═════ DATA SHOWN
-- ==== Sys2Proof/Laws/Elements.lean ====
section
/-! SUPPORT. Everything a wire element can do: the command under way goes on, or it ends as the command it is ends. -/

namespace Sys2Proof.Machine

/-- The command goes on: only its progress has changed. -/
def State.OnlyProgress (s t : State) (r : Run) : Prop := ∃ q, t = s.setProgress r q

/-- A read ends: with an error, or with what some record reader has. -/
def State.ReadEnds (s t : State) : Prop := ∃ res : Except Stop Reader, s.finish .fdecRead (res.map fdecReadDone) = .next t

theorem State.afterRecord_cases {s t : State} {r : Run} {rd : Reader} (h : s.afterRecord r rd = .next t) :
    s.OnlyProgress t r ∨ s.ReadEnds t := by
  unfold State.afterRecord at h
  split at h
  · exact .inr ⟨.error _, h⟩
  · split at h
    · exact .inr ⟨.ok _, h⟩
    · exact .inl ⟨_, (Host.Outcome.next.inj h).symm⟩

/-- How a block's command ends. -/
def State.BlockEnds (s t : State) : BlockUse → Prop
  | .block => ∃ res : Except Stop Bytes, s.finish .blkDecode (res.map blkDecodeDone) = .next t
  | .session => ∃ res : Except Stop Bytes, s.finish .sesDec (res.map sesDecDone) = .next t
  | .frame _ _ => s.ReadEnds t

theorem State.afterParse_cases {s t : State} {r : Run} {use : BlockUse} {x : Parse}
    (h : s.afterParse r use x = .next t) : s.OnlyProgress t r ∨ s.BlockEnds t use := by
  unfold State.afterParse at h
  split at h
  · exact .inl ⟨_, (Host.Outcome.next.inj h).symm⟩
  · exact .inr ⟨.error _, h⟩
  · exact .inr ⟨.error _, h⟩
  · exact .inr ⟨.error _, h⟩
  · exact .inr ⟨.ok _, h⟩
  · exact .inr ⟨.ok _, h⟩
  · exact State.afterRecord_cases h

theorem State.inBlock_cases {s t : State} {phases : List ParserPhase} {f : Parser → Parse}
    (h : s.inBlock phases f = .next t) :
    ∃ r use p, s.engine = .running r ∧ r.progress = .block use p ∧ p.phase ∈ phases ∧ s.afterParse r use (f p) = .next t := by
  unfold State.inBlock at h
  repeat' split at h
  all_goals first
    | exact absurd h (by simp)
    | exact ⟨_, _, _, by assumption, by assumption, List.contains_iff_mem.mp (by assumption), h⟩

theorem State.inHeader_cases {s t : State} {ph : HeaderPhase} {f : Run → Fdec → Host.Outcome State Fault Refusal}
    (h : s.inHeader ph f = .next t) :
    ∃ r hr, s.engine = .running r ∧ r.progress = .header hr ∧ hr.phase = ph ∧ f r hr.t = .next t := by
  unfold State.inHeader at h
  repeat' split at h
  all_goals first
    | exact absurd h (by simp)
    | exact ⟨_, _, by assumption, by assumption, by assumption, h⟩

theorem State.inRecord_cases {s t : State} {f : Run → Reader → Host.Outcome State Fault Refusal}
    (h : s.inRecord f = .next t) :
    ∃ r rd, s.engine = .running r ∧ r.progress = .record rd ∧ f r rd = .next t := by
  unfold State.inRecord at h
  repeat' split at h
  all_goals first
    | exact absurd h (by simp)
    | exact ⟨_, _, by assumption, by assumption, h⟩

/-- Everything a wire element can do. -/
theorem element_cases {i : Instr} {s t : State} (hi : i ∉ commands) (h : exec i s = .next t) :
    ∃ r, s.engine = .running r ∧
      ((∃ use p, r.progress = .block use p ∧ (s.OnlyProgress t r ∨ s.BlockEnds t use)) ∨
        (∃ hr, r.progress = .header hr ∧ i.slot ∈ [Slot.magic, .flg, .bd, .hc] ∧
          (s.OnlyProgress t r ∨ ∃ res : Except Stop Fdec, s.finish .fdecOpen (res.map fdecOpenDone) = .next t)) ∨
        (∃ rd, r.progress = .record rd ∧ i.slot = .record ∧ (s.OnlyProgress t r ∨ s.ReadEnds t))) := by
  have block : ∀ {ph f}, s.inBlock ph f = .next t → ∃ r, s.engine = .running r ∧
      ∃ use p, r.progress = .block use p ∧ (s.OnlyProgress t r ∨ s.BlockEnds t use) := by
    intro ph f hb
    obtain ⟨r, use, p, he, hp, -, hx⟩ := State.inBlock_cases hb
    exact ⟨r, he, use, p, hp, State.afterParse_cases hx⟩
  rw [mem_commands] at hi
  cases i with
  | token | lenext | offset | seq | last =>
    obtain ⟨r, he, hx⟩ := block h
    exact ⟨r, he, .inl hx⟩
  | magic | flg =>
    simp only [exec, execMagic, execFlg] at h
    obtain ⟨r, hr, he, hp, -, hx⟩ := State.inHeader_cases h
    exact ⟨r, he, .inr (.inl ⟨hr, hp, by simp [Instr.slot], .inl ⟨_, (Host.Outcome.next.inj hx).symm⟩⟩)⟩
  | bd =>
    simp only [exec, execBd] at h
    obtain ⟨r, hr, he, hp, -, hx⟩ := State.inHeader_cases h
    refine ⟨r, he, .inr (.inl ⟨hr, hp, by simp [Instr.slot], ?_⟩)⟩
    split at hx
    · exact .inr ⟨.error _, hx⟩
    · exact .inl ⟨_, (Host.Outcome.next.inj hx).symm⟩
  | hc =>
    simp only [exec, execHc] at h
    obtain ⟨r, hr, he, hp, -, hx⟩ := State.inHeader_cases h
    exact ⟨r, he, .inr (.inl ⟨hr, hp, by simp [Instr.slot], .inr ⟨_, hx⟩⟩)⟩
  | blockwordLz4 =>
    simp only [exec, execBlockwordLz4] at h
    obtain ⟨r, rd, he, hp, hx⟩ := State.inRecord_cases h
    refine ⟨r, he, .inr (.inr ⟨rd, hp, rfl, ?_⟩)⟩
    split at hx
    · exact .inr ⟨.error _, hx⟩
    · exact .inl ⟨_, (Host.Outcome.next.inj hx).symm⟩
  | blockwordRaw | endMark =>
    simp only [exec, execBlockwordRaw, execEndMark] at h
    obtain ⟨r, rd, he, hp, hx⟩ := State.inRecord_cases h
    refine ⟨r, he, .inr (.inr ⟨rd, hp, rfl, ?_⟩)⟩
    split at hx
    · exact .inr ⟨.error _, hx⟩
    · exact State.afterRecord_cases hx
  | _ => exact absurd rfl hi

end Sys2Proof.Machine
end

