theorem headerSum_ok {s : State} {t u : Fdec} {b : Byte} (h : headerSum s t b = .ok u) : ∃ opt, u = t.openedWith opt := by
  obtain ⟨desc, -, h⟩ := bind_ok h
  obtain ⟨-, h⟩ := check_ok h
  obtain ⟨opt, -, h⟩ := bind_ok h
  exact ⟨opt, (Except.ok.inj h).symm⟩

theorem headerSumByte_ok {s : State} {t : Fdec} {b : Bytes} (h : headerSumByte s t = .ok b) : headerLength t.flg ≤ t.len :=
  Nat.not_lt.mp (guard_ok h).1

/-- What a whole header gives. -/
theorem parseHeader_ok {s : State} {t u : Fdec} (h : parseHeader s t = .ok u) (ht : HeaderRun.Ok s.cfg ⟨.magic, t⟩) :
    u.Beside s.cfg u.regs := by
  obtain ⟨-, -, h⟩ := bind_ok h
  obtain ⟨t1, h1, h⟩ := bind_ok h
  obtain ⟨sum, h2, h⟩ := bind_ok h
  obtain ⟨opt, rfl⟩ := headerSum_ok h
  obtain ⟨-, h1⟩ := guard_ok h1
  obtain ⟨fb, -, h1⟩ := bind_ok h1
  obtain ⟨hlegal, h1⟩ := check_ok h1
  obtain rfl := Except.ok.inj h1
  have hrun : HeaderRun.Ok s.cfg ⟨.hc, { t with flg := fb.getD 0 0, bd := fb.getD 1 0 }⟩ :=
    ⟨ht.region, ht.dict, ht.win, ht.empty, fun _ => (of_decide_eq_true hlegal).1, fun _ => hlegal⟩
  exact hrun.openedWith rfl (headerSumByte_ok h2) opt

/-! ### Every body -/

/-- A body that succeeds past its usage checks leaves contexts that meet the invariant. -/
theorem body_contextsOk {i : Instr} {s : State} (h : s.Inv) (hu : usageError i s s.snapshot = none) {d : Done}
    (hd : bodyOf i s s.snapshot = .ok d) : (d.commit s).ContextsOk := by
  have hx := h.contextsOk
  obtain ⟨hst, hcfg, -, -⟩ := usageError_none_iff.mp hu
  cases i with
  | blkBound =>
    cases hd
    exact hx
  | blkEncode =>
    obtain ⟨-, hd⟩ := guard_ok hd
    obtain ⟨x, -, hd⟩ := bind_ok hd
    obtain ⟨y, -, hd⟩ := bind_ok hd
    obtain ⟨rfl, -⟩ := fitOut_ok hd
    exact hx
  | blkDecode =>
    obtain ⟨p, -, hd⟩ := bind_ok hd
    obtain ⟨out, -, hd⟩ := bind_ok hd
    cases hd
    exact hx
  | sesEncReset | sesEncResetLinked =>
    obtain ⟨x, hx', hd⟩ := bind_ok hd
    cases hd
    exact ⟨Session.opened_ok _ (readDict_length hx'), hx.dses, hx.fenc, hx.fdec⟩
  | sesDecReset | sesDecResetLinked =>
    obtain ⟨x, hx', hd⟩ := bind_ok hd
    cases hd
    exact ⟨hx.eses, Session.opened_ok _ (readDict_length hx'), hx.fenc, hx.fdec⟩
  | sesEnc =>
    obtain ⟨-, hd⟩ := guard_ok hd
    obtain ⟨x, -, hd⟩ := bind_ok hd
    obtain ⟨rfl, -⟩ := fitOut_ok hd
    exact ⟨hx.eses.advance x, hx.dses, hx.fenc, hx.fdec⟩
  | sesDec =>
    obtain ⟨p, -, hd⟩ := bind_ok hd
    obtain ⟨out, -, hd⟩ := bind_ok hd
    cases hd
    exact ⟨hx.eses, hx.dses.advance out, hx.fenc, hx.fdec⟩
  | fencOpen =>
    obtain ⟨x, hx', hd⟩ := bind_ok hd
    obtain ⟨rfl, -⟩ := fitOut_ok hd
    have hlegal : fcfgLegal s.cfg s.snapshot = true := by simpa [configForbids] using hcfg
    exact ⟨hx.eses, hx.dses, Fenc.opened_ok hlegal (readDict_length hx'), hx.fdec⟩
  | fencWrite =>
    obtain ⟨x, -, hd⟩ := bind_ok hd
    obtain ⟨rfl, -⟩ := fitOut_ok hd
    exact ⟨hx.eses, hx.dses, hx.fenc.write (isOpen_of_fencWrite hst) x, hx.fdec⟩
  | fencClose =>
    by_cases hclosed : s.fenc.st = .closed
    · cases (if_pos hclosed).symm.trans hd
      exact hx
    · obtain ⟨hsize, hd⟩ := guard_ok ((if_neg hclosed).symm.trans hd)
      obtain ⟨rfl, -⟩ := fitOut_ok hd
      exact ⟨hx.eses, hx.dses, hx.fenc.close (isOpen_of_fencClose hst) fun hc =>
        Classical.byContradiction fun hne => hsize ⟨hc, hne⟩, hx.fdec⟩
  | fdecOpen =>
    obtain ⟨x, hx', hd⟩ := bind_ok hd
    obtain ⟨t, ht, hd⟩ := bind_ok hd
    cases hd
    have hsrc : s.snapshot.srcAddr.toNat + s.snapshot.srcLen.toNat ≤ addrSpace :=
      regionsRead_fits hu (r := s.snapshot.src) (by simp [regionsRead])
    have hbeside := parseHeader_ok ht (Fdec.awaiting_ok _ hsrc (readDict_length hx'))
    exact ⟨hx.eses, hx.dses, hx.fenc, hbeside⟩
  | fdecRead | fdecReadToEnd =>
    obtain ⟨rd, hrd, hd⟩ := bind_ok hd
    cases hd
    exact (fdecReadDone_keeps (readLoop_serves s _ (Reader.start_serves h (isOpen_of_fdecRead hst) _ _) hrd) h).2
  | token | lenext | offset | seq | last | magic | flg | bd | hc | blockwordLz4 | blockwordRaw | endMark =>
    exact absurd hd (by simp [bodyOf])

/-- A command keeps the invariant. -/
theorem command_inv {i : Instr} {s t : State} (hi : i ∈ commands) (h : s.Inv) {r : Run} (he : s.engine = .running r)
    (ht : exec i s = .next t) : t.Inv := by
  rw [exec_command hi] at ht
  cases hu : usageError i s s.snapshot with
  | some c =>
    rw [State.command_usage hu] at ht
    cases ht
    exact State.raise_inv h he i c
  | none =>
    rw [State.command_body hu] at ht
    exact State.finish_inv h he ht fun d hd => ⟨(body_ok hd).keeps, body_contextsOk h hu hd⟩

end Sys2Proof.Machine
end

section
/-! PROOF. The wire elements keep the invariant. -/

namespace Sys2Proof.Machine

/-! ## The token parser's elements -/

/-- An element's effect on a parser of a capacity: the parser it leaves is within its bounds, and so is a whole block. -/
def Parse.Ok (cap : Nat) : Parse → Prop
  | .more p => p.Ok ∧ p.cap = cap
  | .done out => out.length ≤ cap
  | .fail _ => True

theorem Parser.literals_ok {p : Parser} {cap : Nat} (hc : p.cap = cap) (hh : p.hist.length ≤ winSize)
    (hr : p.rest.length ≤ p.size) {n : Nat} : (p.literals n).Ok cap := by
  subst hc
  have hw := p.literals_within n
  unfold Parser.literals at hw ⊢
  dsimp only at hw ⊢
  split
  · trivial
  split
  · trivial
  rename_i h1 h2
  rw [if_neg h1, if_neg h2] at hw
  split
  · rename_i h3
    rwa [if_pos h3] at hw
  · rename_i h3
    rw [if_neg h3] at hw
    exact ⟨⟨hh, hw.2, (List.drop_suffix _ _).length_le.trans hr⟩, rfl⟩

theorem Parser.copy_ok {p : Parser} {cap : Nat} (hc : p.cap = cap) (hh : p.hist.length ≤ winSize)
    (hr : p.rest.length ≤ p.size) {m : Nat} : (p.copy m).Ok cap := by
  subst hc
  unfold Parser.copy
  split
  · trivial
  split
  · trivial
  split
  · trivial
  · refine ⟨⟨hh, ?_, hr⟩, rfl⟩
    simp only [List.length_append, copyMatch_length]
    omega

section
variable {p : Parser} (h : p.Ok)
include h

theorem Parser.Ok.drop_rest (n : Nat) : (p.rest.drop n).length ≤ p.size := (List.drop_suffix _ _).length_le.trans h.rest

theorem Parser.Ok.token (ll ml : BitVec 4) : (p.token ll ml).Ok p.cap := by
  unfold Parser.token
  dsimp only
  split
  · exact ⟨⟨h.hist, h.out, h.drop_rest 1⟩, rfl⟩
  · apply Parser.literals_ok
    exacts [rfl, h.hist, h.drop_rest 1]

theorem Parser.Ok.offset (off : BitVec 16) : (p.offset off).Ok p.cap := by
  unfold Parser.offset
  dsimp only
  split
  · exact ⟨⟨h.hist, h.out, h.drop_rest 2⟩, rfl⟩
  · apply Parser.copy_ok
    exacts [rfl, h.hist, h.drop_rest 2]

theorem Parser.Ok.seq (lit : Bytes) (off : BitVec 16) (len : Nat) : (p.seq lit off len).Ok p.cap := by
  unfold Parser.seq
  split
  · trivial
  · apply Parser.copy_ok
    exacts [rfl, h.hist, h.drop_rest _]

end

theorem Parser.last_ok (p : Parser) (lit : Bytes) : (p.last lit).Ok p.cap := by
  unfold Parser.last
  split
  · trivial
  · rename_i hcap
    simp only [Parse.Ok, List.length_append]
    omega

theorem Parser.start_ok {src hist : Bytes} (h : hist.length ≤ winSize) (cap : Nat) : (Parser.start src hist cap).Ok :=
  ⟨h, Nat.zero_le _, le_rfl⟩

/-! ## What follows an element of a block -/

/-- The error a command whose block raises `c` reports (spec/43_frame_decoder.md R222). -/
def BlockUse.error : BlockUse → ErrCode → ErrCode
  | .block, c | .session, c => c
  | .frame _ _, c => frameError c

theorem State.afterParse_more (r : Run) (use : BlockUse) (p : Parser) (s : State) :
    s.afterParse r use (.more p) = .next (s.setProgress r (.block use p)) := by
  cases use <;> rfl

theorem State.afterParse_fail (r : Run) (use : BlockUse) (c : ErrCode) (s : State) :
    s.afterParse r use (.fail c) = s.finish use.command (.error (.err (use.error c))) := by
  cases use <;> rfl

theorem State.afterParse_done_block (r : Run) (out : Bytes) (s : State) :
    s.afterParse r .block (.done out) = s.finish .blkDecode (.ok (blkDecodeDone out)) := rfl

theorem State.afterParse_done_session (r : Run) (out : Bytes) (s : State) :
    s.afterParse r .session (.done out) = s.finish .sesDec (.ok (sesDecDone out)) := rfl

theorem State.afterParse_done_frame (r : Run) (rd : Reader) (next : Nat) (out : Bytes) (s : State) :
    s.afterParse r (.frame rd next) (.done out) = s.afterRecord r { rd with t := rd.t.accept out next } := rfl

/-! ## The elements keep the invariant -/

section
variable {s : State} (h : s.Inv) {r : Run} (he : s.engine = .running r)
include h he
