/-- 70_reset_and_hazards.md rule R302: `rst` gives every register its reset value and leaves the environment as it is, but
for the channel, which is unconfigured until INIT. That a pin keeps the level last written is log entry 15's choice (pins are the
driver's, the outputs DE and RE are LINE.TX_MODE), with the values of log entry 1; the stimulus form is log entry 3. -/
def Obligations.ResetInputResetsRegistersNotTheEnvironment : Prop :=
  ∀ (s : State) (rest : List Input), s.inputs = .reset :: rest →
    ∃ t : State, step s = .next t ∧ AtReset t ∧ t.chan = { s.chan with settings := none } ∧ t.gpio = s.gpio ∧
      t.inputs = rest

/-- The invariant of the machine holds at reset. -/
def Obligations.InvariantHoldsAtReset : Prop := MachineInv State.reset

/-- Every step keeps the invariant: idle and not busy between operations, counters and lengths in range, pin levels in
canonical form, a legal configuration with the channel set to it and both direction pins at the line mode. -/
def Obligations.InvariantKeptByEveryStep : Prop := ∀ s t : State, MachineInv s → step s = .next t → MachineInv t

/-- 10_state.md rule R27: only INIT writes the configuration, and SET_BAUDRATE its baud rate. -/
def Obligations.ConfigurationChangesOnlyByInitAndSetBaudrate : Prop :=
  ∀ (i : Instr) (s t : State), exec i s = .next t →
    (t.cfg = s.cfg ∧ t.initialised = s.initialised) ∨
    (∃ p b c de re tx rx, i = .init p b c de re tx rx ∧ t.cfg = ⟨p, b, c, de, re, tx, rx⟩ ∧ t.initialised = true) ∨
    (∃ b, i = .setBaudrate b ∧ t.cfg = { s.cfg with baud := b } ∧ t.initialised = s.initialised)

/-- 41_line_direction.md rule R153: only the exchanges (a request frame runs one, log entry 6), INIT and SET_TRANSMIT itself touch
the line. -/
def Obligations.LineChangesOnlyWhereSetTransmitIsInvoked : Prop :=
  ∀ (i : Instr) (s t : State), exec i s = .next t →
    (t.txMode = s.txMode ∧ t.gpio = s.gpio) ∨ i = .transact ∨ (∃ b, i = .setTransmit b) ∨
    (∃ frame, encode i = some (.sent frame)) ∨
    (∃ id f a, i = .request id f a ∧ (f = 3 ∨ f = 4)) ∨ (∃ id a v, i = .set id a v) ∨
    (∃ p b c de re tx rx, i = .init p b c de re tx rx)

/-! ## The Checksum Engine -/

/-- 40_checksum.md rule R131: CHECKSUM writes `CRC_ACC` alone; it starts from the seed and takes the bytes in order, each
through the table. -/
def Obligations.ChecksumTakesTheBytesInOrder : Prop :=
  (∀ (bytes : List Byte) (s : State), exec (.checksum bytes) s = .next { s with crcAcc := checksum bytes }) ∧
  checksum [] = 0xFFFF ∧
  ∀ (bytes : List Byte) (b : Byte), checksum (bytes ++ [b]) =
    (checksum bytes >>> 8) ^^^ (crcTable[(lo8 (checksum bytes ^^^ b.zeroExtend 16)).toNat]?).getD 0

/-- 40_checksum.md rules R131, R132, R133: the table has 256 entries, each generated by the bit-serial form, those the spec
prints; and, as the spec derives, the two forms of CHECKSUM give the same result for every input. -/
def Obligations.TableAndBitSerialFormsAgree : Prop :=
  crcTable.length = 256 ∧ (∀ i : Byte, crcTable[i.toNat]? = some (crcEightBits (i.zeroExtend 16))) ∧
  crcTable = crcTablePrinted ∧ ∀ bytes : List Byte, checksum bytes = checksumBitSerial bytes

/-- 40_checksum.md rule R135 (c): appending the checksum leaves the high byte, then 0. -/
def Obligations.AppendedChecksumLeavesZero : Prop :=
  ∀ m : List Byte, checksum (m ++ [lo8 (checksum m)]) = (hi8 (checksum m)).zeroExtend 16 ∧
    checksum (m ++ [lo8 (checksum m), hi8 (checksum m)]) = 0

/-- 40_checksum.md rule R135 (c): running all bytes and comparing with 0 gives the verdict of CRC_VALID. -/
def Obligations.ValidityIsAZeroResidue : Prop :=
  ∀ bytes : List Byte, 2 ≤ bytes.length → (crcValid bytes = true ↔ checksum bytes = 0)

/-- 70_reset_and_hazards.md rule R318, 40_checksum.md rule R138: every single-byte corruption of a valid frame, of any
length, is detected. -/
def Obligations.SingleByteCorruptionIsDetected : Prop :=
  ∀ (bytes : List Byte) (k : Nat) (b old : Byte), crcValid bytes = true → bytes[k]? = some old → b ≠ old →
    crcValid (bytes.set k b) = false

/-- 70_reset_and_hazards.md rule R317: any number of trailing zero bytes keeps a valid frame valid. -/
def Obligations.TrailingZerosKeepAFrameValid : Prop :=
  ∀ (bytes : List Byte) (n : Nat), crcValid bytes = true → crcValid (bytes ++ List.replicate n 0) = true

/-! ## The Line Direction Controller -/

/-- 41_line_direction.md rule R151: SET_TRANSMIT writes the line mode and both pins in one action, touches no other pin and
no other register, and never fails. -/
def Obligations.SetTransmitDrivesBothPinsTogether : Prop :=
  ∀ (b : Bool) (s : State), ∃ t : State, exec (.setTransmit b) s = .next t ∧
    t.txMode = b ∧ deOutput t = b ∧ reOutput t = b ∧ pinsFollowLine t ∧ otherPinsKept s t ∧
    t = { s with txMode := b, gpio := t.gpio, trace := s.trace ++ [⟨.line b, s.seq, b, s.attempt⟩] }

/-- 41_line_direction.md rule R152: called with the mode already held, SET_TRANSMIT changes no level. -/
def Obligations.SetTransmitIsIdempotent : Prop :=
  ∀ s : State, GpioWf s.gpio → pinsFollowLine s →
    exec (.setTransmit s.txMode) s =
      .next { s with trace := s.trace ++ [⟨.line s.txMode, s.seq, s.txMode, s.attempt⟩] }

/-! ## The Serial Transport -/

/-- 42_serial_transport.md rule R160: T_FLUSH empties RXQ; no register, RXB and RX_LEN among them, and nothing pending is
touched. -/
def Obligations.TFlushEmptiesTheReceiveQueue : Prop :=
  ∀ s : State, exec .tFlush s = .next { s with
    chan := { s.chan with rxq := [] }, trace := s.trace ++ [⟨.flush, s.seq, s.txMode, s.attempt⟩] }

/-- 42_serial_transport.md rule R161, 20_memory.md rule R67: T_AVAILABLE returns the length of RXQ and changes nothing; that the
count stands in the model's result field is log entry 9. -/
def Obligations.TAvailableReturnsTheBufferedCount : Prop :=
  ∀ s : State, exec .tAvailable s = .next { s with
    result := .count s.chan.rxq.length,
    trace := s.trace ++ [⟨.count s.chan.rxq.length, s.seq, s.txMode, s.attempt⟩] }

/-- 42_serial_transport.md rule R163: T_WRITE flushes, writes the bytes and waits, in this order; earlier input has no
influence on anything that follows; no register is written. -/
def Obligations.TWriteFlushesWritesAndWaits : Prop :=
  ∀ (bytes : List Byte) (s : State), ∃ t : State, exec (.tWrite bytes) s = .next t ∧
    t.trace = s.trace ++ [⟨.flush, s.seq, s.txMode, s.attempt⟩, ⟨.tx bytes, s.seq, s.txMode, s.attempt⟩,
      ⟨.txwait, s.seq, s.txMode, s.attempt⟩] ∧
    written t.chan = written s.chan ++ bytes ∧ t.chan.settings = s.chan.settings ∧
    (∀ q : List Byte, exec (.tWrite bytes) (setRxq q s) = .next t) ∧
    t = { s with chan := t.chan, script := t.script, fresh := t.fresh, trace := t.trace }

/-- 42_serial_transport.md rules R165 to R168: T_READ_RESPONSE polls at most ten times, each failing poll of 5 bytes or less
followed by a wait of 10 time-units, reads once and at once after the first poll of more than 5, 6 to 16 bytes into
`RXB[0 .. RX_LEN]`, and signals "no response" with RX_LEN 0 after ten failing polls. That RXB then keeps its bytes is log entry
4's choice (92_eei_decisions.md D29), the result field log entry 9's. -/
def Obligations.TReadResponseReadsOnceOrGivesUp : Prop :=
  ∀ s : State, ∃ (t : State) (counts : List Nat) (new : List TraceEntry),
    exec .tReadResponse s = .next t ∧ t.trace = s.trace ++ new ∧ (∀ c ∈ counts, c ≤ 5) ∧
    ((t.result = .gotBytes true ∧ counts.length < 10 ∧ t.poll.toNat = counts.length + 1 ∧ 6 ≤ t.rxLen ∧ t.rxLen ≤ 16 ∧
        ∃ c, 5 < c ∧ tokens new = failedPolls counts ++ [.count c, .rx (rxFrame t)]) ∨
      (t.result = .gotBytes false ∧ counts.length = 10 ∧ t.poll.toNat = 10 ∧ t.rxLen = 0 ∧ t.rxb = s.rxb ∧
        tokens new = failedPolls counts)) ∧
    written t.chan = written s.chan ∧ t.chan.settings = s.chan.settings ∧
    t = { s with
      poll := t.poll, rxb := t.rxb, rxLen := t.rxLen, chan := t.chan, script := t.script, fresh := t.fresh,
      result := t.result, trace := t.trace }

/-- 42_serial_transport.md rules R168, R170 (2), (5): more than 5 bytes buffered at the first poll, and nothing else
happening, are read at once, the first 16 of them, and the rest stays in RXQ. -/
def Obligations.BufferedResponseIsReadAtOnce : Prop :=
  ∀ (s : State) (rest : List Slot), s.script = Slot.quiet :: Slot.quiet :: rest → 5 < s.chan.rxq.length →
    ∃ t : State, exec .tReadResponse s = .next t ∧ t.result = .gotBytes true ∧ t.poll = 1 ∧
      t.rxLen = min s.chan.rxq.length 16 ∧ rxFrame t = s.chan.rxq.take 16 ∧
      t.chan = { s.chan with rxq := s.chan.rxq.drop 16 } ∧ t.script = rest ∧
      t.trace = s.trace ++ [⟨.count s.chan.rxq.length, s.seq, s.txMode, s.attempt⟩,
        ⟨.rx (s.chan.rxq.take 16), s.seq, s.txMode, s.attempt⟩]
══════════
TASK INSTRUCTIONS: If a line falls between the first line of the records and the line containing "def State.OnlyProgress (s", inclusive, repeat it exactly; leave out all others.

ANSWER SPACE:
-- ==== Sys2Proof/Laws/Elements.lean ====
section
/-! SUPPORT. Everything a wire element can do: the command under way goes on, or it ends as the command it is ends. -/

namespace Sys2Proof.Machine

/-- The command goes on: only its progress has changed. -/
def State.OnlyProgress (s t : State) (r : Run) : Prop := ∃ q, t = s.setProgress r q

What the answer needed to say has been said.